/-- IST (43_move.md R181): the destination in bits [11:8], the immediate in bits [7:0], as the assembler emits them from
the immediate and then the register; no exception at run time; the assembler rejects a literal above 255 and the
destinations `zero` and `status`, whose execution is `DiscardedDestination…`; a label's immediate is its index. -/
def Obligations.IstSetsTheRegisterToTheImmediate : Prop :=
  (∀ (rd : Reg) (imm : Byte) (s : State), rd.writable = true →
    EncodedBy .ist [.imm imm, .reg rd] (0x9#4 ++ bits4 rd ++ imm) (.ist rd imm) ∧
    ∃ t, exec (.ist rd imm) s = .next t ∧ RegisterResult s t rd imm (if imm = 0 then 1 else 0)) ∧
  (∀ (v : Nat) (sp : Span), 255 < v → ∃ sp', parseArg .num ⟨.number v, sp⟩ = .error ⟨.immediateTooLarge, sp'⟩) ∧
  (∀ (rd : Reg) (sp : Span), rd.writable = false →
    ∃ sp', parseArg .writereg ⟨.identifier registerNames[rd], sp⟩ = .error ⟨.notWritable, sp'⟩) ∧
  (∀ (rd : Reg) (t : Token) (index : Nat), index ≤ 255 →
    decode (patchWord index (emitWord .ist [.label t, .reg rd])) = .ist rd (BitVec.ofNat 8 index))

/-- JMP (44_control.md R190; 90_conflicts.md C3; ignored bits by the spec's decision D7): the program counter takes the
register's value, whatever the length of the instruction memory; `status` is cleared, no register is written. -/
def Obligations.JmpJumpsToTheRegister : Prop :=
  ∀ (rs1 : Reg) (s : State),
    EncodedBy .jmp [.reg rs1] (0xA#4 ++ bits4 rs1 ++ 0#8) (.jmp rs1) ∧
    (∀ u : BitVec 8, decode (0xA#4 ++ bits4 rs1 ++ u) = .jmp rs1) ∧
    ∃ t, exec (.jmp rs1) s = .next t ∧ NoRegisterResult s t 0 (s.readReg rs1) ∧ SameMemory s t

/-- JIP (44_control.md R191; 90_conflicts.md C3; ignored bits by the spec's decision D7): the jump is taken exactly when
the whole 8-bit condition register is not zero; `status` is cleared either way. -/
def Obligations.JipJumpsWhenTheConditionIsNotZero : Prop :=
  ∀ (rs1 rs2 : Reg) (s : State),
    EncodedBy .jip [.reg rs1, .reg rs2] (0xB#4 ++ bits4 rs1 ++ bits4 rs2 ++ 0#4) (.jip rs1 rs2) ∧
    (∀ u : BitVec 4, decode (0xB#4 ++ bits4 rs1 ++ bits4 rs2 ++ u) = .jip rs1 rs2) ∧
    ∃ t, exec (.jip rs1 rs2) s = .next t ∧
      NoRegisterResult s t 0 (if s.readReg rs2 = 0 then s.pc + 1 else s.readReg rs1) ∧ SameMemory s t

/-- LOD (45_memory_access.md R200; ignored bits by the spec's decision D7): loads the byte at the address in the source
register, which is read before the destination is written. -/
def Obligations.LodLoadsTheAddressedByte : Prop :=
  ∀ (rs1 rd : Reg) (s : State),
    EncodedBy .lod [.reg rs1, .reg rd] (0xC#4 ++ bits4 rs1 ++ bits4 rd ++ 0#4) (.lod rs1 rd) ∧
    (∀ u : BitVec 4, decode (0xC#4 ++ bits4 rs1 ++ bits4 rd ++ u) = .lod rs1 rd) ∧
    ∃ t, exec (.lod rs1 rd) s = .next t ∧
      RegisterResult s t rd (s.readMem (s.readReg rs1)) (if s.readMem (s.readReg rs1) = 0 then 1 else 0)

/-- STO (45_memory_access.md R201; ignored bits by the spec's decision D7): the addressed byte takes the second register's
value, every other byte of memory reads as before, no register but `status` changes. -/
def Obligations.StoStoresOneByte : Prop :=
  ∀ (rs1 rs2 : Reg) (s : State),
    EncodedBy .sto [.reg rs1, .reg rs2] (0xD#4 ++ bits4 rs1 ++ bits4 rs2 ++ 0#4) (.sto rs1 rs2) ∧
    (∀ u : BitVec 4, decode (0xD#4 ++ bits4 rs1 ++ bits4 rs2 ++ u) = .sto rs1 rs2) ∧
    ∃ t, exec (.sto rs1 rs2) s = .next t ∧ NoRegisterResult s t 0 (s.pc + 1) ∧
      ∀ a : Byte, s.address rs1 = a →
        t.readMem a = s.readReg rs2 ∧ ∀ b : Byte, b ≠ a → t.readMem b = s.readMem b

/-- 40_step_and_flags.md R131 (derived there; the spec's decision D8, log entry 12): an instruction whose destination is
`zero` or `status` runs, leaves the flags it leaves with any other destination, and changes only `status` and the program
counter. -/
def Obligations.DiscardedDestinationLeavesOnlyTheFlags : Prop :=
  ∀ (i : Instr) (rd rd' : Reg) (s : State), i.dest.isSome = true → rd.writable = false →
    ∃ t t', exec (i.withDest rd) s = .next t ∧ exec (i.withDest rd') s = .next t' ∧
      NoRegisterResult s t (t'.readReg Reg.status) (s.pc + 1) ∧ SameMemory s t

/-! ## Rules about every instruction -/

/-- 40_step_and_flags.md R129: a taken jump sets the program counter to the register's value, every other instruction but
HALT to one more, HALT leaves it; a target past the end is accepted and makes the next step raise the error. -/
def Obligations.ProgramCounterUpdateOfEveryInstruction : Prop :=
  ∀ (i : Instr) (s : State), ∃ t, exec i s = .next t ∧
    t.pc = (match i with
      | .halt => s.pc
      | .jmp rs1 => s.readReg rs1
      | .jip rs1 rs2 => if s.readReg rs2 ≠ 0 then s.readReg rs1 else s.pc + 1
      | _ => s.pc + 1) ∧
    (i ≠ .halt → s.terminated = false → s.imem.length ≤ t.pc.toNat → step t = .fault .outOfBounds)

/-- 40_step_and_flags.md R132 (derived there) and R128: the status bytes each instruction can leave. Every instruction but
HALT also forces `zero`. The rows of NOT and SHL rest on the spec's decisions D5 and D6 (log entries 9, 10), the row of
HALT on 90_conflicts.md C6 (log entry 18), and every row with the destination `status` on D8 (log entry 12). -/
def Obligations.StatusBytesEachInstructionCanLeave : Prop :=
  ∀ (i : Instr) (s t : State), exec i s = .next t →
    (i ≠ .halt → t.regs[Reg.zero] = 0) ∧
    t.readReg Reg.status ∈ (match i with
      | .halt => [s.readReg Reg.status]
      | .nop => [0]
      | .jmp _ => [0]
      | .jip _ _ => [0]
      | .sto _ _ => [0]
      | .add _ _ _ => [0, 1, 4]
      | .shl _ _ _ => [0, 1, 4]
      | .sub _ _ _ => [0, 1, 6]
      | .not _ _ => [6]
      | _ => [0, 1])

+++++

Once you have located every line with the word "taken" in the material above, list those lines.

■ Answer to this exercise ■
/-- JIP (44_control.md R191; 90_conflicts.md C3; ignored bits by the spec's decision D7): the jump is taken exactly when
/-- 40_step_and_flags.md R129: a taken jump sets the program counter to the register's value, every other instruction but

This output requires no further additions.